Typical gas condensate fields contain a gas/liquid system during depletion. Such systems are difficult to model
experimentally because they exhibit near-miscible behavior at high pressure and temperature. One way to simplify laboratory
experimentation is to use a binary retrograde condensate fluid and to adjust temperature to control miscibility. A series
of relative permeability test were conducted on a moderate-permeability carbonate core using methanol/n-hexane at
near miscible conditions in the presence of immobile water. Potassium carbonate was added to the water to prevent miscibility
with methanol. The experiments used a pseudo-steady-state technique under conditions similar to the near well region
of a carbonate gas-condensate reservoir. The flow of gas and condensate at different force ratios was investigated.

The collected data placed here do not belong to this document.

-- ==== Sys2Proof/Machine/Sequencer.lean ====
section
/-! DEFINITION. The requests of the run (06 R97, R98, R110 to R116) and the two requests that let a hold
resolve (01 R7, R20, 10 R169). -/

namespace Sys2Proof.Machine

/-! ## START_RUN (06 R97, R98) -/

/-- The run begins at a position (06 R98). -/
def beginRun (pos : Pos) (s : State) : State :=
  enterState .indexing
    ((((s.setPlan (s.plan.startRun pos s.params.chordFront)).setComputer .zero).modChainage fun c =>
        { c with offset := 0, move := c.move.clear }).modSeq fun q =>
      { q with
        missCount := 0
        degradedCount := 0
        pausePending := false
        skipPending := false
        advanceOwed := false
        retained := none
        resumeAction := none
        kind := .normal })

/-- START_RUN with the checks of 06 R97 in order. -/
def startRun (page index : Byte) (s : State) : State × Reply :=
  if s.seq.state ≠ .idle ∧ s.seq.state ≠ .ended then (s, .plain .wrongState)
  else if s.stopLatched then (s, .plain .wrongState)
  else if s.inputs.chainClosed = false then (s, .plain .wrongState)
  else if s.lining.state ≠ .isOpen ∨ s.allParked = false then (s, .plain .wrongState)
  else
    match pageOf? page with
    | none => (s, .plain .badValue)
    | some n =>
      if (s.plan.page n).state ≠ .ready then (s, .plain .pageState)
      else
        match (s.plan.page n).at? index.toNat with
        | none => (s, .plain .badValue)
        | some r =>
          if startDistance < absInt (r.chainage - s.chainage.running) then (s, .plain .badValue)
          else (settle (beginRun ⟨n, index.toNat⟩ s), .plain .ok)

/-! ## PAUSE, RESUME, CONFIRM (06 R110 to R112) -/

/-- PAUSE (06 R110). -/
def pauseRun (s : State) : State × Reply :=
  match s.seq.state with
  | .indexing => (s.modSeq fun q => { q with pausePending := true }, .plain .ok)
  | .measuring => (s.modSeq fun q => { q with pausePending := true }, .plain .ok)
  | .correcting => (s.modSeq fun q => { q with pausePending := true }, .plain .ok)
  | .tamping => (s.modSeq fun q => { q with pausePending := true }, .plain .ok)
  | .releasing => (s.modSeq fun q => { q with pausePending := true }, .plain .ok)
  | .idle => (s, .plain .wrongState)
  | .hold => (s, .plain .wrongState)
  | .paused => (s, .plain .wrongState)
  | .faultStop => (s, .plain .wrongState)
  | .ended => (s, .plain .wrongState)

/-- READMIT (06 R111): an admission at once for a POSITIONED record, else INDEXING (03 R55). DEDUCED (log
entry 16): also for a record whose move has not begun. -/
def readmit (s : State) : State :=
  let t := s.modSeq fun q =>
    { q with kind := if q.advanceOwed then .retamp else .readmission, resumeAction := none }
  if t.chainage.move.state = .positioned then admitSleeper t else enterState .indexing t

/-- RETRY_RELEASE (06 R105). -/
def retryRelease (s : State) : State :=
  releaseUnit (enterState .releasing (s.modSeq fun q => { q with resumeAction := none }))

/-- ADVANCE (06 R111). -/
def resumeAdvance (s : State) : State := advanceRun (s.modSeq fun q => { q with resumeAction := none })

/-- The resume action carried out (06 R111); a hold that needs one always has it. -/
def takeAction (a : Option ResumeAction) (s : State) : State :=
  match a with
  | some .readmit => readmit s
  | some .retryRelease => retryRelease s
  | some .advance => resumeAdvance s
  | none => readmit s

/-- What a RESUME does in HOLD, by its reason (06 R111); none where it is refused. -/
def resumeHold (r : HoldReason) (s : State) : Option State :=
  match r with
  | .planExhausted => none
  | .resultFull => none
  | .confirmWait => none
  | .attentionLapse => some (readmit s)
  | .detectionLost => some (readmit (s.modSeq fun q => { q with missCount := 0 }))
  | .measureLost => some (readmit (s.modSeq fun q => { q with degradedCount := 0 }))
  | .aborted => some (readmit s)
  | .positionFault => some (readmit s)
  | .clampFault => some (takeAction s.seq.resumeAction s)
  | .stopCleared => some (takeAction s.seq.resumeAction s)

/-- What a RESUME does (06 R111); none where it is refused. A RESUME that is taken reloads the attention
timer first, which clears a pending lapse (log entry 14). -/
def resumed (s : State) : Option State :=
  match s.seq.state, s.seq.hold with
  | .paused, _ => some (resumeAdvance (activity s))
  | .hold, some r => resumeHold r (activity s)
  | _, _ => none

/-- RESUME (06 R111). -/
def resumeRun (s : State) : State × Reply :=
  match resumed s with
  | some t => (settle t, .plain .ok)
  | none => (s, .plain .wrongState)

/-- Whether the sequencer is in HOLD(CONFIRM_WAIT). -/
def Sequencer.awaitsConfirm (q : Sequencer) : Bool :=
  decide (q.state = .hold ∧ q.hold = some .confirmWait)

/-- CONFIRM (06 R112). -/
def confirmSleeper (s : State) : State × Reply :=
  match s.seq.awaitsConfirm, s.seq.context with
  | true, some c => (settle (enterMeasuring c s), .plain .ok)
  | _, _ => (s, .plain .wrongState)

/-! ## SKIP_SLEEPER, ABORT_SLEEPER, RETAMP, STOP_RUN (06 R113 to R116) -/

/-- Skip-pending becomes yes (06 R113). -/
def pendSkip (s : State) : State × Reply :=
  (s.modSeq fun q => { q with skipPending := true }, .plain .ok)

/-- SKIP_SLEEPER (06 R113). -/
def skipSleeper (s : State) : State × Reply :=
  match s.seq.state with
  | .indexing => pendSkip s
  | .paused => pendSkip s
  | .hold =>
    if s.seq.awaitsConfirm then (settle (afterRecording (recordSleeper .skipped s)), .plain .ok)
    else pendSkip s
  | .idle => (s, .plain .wrongState)
  | .measuring => (s, .plain .wrongState)
  | .correcting => (s, .plain .wrongState)
  | .tamping => (s, .plain .wrongState)
  | .releasing => (s, .plain .wrongState)
  | .faultStop => (s, .plain .wrongState)
  | .ended => (s, .plain .wrongState)

/-- The sleeper in flight ended early (06 R114): window discarded, heads out, the unit's abort order, the
record ABORTED, HOLD(ABORTED). -/
def abortFlight (s : State) : State :=
  enterHold .aborted (recordSleeper .aborted (abortUnit (endMeasuring s).headsGoOut))

/-- ABORT_SLEEPER (06 R114). -/
def abortSleeper (s : State) : State × Reply :=
  match s.seq.state with
  | .measuring => (settle (abortFlight s), .plain .ok)
  | .correcting => (settle (abortFlight s), .plain .ok)
  | .tamping => (settle (abortFlight s), .plain .ok)
  | .idle => (s, .plain .wrongState)
  | .indexing => (s, .plain .wrongState)
  | .releasing => (s, .plain .wrongState)
  | .hold => (s, .plain .wrongState)
  | .paused => (s, .plain .wrongState)
  | .faultStop => (s, .plain .wrongState)
  | .ended => (s, .plain .wrongState)

/-- RETAMP (06 R115). -/
def retampSleeper (s : State) : State × Reply :=
  if s.seq.state = .paused then
    (settle (admitSleeper (s.modSeq fun q => { q with kind := .retamp })), .plain .ok)
  else (s, .plain .wrongState)

/-- The end of the run at STOP_RUN (06 R116 steps 1 to 8). -/
def endRunNow (s : State) : State :=
  let flown := endMeasuring (recordSleeper .aborted s.headsGoOut)
  let still := flown.modChainage fun c =>
    { c.cancelTravel with move := c.cancelTravel.move.clear }
  enterState .idle
    ((((still.modLining fun u => u.stopRun still.trackSensed still.notParked).setPlan
      still.plan.stopRun).modSeq fun q =>
        { q with
          pausePending := false
          skipPending := false
          advanceOwed := false
          retained := none
          resumeAction := none }))

/-- STOP_RUN (06 R116). -/
def stopRun (s : State) : State × Reply :=
  if s.seq.state = .idle then (s, .plain .wrongState) else (settle (endRunNow s), .plain .ok)

/-! ## Requests that let a hold resolve -/

/-- The crossing tried again while HOLD(PLAN_EXHAUSTED) stands (01 R20): the run goes on, or PAGE_NEEDED is
set and the hold stands. -/
def retryCrossing (w : Pos) (s : State) : State :=
  match s.plan.cross w s.params.chordFront with
  | (p, true) =>
    enterState .indexing ((s.setPlan p).modMove IndexMove.clear |>.modSeq fun q =>
      { q with advanceOwed := false, kind := .normal })
  | (p, false) => (s.setPlan p).setLatch .pageNeeded

/-- Whether HOLD(PLAN_EXHAUSTED) waits for a page: the successor of the workhead page (01 R20). -/
def State.waitsFor (s : State) (page : Byte) : Bool :=
  match s.plan.workhead with
  | none => false
  | some w =>
    decide (s.seq.state = .hold ∧ s.seq.hold = some .planExhausted ∧ pageOf? page = some (w.page + 1))

/-- CLOSE_PAGE (01 R7, R20). -/
def closePage (page count endByte : Byte) (s : State) : State × Reply :=
  let closed := s.plan.closePage page count endByte
  let t := s.setPlan closed.1
  match closed.2.code, t.plan.workhead with
  | .ok, some w => (if t.waitsFor page then settle (retryCrossing w t) else t, closed.2)
  | _, _ => (t, closed.2)

/-- RELEASE_RESULTS (10 R169): a release that removed a record retries the admission of HOLD(RESULT_FULL). -/
def releaseResultsRequest (n : Byte) (s : State) : State × Reply :=
  let released := releaseResults n s
  if s.seq.state = .hold ∧ s.seq.hold = some .resultFull
      ∧ released.1.results.length < s.results.length then
    (settle (admitSleeper released.1), released.2)
  else released

end Sys2Proof.Machine
end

Relative permeabilities were obtained by matching historical production and pressure data using a coreflood simulator. It
was observed that relative permeability depended on fluid composition and flow rate as well as initial condensate and water
saturations. As the wetting phase (condensate) flow rate increased or interfacial tension decreased, relative permeability
versus wetting phase saturation curves shifted towards lower wetting phase saturations. It was found that a simple
three-parameter mathematical model that depends on a new dimensionless number called condensate number successfully
modeled the gas-condensate relative permeability data. The developed model resulted in a good agreement with published
gas-condensate relative permeability data as well as end point relative permeabilities and saturations. The relative permeability
behavior as a function of IFT highly resembles the one observed in sandstones.